他思来想去,决定还是稍作惩戒,既不会将崔将军得罪太狠,又能敲打一下对方。
魏临目光在大殿中扫了一圈,多看了于丞相两眼,心里有了主意。
“既然军营少了崔将军也与往常无异,不如暂时革去崔晚晸京军营主将一职,保留武将品级,留后观察。”
还有这种好事?
崔小宛缓了缓神色,,。正想谢恩,又听到皇帝后边的话。
“此外,根据例律,扣崔将军半年俸禄。”
崔小宛的脸一下子垮了下去。
【崔晚】半年俸禄?
【崔晚】他要扣我半年俸禄!我拿什么吃饭!
【温如月】你可以投靠我,我刚接管了云上轩和香满楼。
聂灵嫣睡了个回笼觉,刚补完前边的消息。
【聂灵嫣】笑死,我就说今天有大事发生,果然崔小宛还是被人参了一本。
【崔晚】……你幸灾乐祸得太明显了。
“……正好昭文馆的教武堂也荒废许久了,那帮生徒个个文弱可欺,崔将军便去昭文馆教习武艺,待有成效,再官复原职。

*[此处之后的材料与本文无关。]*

-- ==== Sys2Proof/Laws/Step.lean ====
section
/-! SUPPORT. What a step can do: one lemma for the dispatch, one for the executor's turn, one for the inputs. -/

namespace Sys2Proof.Machine

/-- Every command is the end of its plan. -/
theorem exec_eq_commit (i : Instr) (s : State) : exec i s = commit s (plan i s) := by cases i <;> rfl

/-- Everything a command can do: make its plan's writes and complete, or record its plan's error. -/
theorem exec_cases (i : Instr) (s t : State) (h : exec i s = .next t) :
    (∃ ws, plan i s = .ok ws ∧ t = complete (applyAll s ws)) ∨ (∃ e, plan i s = .error e ∧ t = raise e s) :=
  commit_cases s t _ (by rw [← exec_eq_commit]; exact h)

/-- A command whose plan is its writes completes with them. -/
theorem exec_of_plan_ok (i : Instr) (s : State) (ws : List Write) (h : plan i s = .ok ws) :
    exec i s = .next (complete (applyAll s ws)) := by rw [exec_eq_commit, h]; rfl

/-- A command whose plan is an error records it. -/
theorem raises_of_plan_error (i : Instr) (s : State) (e : ErrCode) (h : plan i s = .error e) : Raises i s e := by
  intro w hw
  rw [exec_eq_commit, h]
  simp [commit, raise, complete, erred, commandCycle, hw]

/-- Everything the executor's turn can do. -/
theorem executorTurn_cases (s t : State) (h : executorTurn s = .next t) :
    (s.pend = none ∧ t = s) ∨
    (∃ w e, s.pend = some w ∧ decode w = .error e ∧ t = raise .illegalCommand s) ∨
    (∃ w i, s.pend = some w ∧ decode w = .ok i ∧ exec i s = .next t) := by
  unfold executorTurn at h
  split at h
  · next hp => exact .inl ⟨hp, by cases h; rfl⟩
  · next w hp =>
    split at h
    · next e hd => exact .inr (.inl ⟨w, e, hp, hd, by cases h; rfl⟩)
    · next i hd => exact .inr (.inr ⟨w, i, hp, hd, h⟩)

theorem step_idle (s : State) (h : s.inputs = []) : step s = executorTurn s := by simp [step, h]

theorem step_input (s : State) (a : Input) (rest : List Input) (h : s.inputs = a :: rest) :
    step s = perform a { s with inputs := rest } := by simp [step, h]

/-- Everything a step can do. -/
theorem step_cases (s t : State) (h : step s = .next t) :
    (s.inputs = [] ∧ executorTurn s = .next t) ∨
    (∃ rest, s.inputs = .executor :: rest ∧ executorTurn { s with inputs := rest } = .next t) ∨
    (∃ size off rest, s.inputs = .read size off :: rest ∧ t = hostRead size off { s with inputs := rest }) ∨
    (∃ size off v rest, s.inputs = .write size off v :: rest ∧
      t = hostWrite size off v { s with inputs := rest }) ∨
    (∃ content rest, s.inputs = .hardReset content :: rest ∧ t = hardReset content { s with inputs := rest }) := by
  unfold step at h
  split at h
  · next hi => exact .inl ⟨hi, h⟩
  · next a rest hi =>
    cases a with
    | read size off => exact .inr (.inr (.inl ⟨size, off, rest, hi, by cases h; rfl⟩))
    | write size off v => exact .inr (.inr (.inr (.inl ⟨size, off, v, rest, hi, by cases h; rfl⟩)))
    | hardReset content => exact .inr (.inr (.inr (.inr ⟨content, rest, hi, by cases h; rfl⟩)))
    | executor => exact .inr (.inl ⟨rest, hi, h⟩)

/-- The word that `withFetchWord` latches runs at the very next step. -/
theorem step_withFetchWord (s : State) (nbits w : Nat) :
    step (s.withFetchWord nbits w) = executorTurn { s with pend := some (BitVec.ofNat 32 (w % 2 ^ nbits)) } := by
  simp [step, State.withFetchWord, latchWord, perform]

end Sys2Proof.Machine
end

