-- ==== Sys2Proof/Tests/Slice0.lean ====
section
/-! SUPPORT. Tests: ill-formed terms, words written out from 30_encoding.md, one small step per command with the
values of 95_test_vectors.md, and a witness for the hypotheses of every statement. -/

namespace Sys2Proof.Tests

open Sys2Proof Sys2Proof.Machine

/-! ## Small states -/

/-- The state after one step that runs word `w` (the same state if the step stopped). -/
def after (w : Nat) (s : State) : State :=
  match step (s.withFetchWord 32 w) with
  | .next t => t
  | .fault _ => s
  | .refused _ => s

/-- The state after one step of the input `a`. -/
def afterInput (a : Input) (s : State) : State :=
  match step { s with inputs := [a] } with
  | .next t => t
  | .fault _ => s
  | .refused _ => s

/-- `m` is listed from element `i` on. -/
def image (i : Nat) : List Byte → Memory
  | [] => []
  | v :: vs => if v = 0 then image (i + 1) vs else (i, v) :: image (i + 1) vs

/-- Reset, with g1 and g2 given. -/
def gf (a b : Byte) : State := { State.reset with g := (State.reset.g.set 1 a).set 2 b }

/-- Reset, with the bit buffer given. -/
def bb (bytes : List Byte) (len : Nat) : State :=
  { State.reset with bufs := { State.reset.bufs with bitbuf := image 0 bytes }, bbLen := BitVec.ofNat 16 len }

/-- `s` with the 1-L record (VREC0 = 0x00070001, VREC1 = 0x00001301). -/
def rec1L (s : State) : State := { s with version := 1, eccpb := 7, g1blk := 1, g1sz := 19 }

/-- `s` with the 5-Q record (VREC0 = 0x00120205, VREC1 = 0x10020F02). -/
def rec5Q (s : State) : State :=
  { s with version := 5, level := 2, eccpb := 18, g1blk := 2, g1sz := 15, g2blk := 2, g2sz := 16 }

/-- `s` with the 7-L record (VREC0 = 0x00140007, VREC1 = 0x00004E02). -/
def rec7L (s : State) : State := { s with version := 7, eccpb := 20, g1blk := 2, g1sz := 78 }

/-- "HELLO" in CHARBUF. -/
def hello (s : State) : State :=
  { s with charLen := 5, bufs := { s.bufs with charbuf := image 0 [0x48, 0x45, 0x4C, 0x4C, 0x4F] } }

/-- The padded data of "HELLO" at 1-L (95_test_vectors.md SR3). -/
def helloData : List Byte :=
  [0x20, 0x2B, 0x0B, 0x78, 0xCC, 0x00, 0xEC, 0x11, 0xEC, 0x11, 0xEC, 0x11, 0xEC, 0x11, 0xEC, 0x11, 0xEC, 0x11, 0xEC]

/-- The state after SR3. -/
def padded : State := rec1L (bb helloData 152)

/-- `s` with the word `w` in PEND. -/
def pending (w : Word) (s : State) : State := { s with pend := some w }

/-! ## Ill-formed terms -/

theorem test_wf_refuses :
    (Instr.bbApp 32 0).wf = false ∧ (Instr.bbAppr 32 0).wf = false ∧
    (Instr.bbRd 32 0).wf = false ∧ (Instr.bbRd 0 32768).wf = false ∧ (Instr.rsGen 32).wf = false ∧
    (Instr.rsEnc 256 0).wf = false ∧ (Instr.rsEnc 0 32).wf = false ∧
    (Instr.rsSyn 256 0).wf = false ∧ (Instr.rsSyn 0 32).wf = false := by decide

theorem test_wf_takes_the_largest :
    (Instr.bbApp 31 0xFFFF).wf = true ∧ (Instr.bbAppr 31 15).wf = true ∧ (Instr.bbRd 31 32767).wf = true ∧
    (Instr.rsGen 31).wf = true ∧ (Instr.rsEnc 255 31).wf = true ∧ (Instr.rsSyn 255 31).wf = true := by decide

/-! ## Decoding: words written out field by field (30_encoding.md R81, R83) -/

theorem test_decode_nop : decode 0b000000_00000000000000000000000000 = .ok .nop := by decide
theorem test_decode_gfLi : decode 0b000001_0001_01010011_00000000000000 = .ok (.gfLi 1 0x53) := by decide
theorem test_decode_gfAdd : decode 0b000010_0011_0001_0010_00000000000000 = .ok (.gfAdd 3 1 2) := by decide
theorem test_decode_gfMul : decode 0b000011_0011_0001_0010_00000000000000 = .ok (.gfMul 3 1 2) := by decide
theorem test_decode_gfDiv : decode 0b000100_1111_1110_1101_00000000000000 = .ok (.gfDiv 15 14 13) := by decide
theorem test_decode_gfInv : decode 0b000101_0100_0001_000000000000000000 = .ok (.gfInv 4 1) := by decide
theorem test_decode_gfExp : decode 0b000110_0010_0001_000000000000000000 = .ok (.gfExp 2 1) := by decide
theorem test_decode_gfLog : decode 0b000111_0010_0001_000000000000000000 = .ok (.gfLog 2 1) := by decide
theorem test_decode_bbClr : decode 0b010000_00000000000000000000000000 = .ok .bbClr := by decide
theorem test_decode_bbApp : decode 0b010001_10000_00000_1010101111001101 = .ok (.bbApp 16 0xABCD) := by decide
theorem test_decode_bbAppr : decode 0b010010_01000_0011_00000000000000000 = .ok (.bbAppr 8 3) := by decide
theorem test_decode_bbRd : decode 0b010011_00100_000000_000000000001101 = .ok (.bbRd 4 13) := by decide
theorem test_decode_rsGen : decode 0b011000_00000000_01010_0000000000000 = .ok (.rsGen 10) := by decide
theorem test_decode_rsEnc : decode 0b011001_00010000_01010_0000000000000 = .ok (.rsEnc 16 10) := by decide
theorem test_decode_rsSyn : decode 0b011010_11111111_11111_0000000000000 = .ok (.rsSyn 255 31) := by decide
theorem test_decode_serHdr :
    decode 0b100000_00_000000000000000000000000 = .ok (.serHdr .numeric) ∧
    decode 0b100000_01_000000000000000000000000 = .ok (.serHdr .alphaNumeric) ∧
    decode 0b100000_10_000000000000000000000000 = .ok (.serHdr .byte) ∧
    decode 0b100000_11_000000000000000000000000 = .ok (.serHdr .kanji) := by decide
theorem test_decode_serAln : decode 0b100001_00000000000000000000000000 = .ok .serAln := by decide
theorem test_decode_serPad : decode 0b100010_00000000000000000000000000 = .ok .serPad := by decide
theorem test_decode_blkEcc : decode 0b101000_00000000000000000000000000 = .ok .blkEcc := by decide
theorem test_decode_blkWeave : decode 0b101001_00000000000000000000000000 = .ok .blkWeave := by decide
theorem test_decode_plInit : decode 0b110000_00000000000000000000000000 = .ok .plInit := by decide
theorem test_decode_plPlace : decode 0b110001_00000000000000000000000000 = .ok .plPlace := by decide
theorem test_decode_plMask : decode 0b110010_010_00000000000000000000000 = .ok (.plMask 2) := by decide
theorem test_decode_plFmt : decode 0b110011_101_00000000000000000000000 = .ok (.plFmt 5) := by decide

”
崔小宛不情不愿叩谢皇恩,打开聊天面板在群里继续咆哮——
【崔晚】不给工资就算了,还要我干活!
【崔晚】就昭文馆那帮文弱书生,你们说,我怎么带得动?
【崔晚】还有,我上班还得对着于信仁那副恶心嘴脸?能不能先把他开除了啊?
【佘凤】于丞相和殷公公相互勾结,于信仁又是殷公公的义子,我只能说,保重。
崔小宛领完罚,退了回去,有气无力地盯着佘凤第一句话。
【崔晚】你怎么看出来的?
【佘凤】前些天,殷公公在狗皇帝面前提了一句许奉天,这许奉天就是刚刚弹劾小宛的那几人之一吧?
崔小宛回去翻了一下截图,果然是。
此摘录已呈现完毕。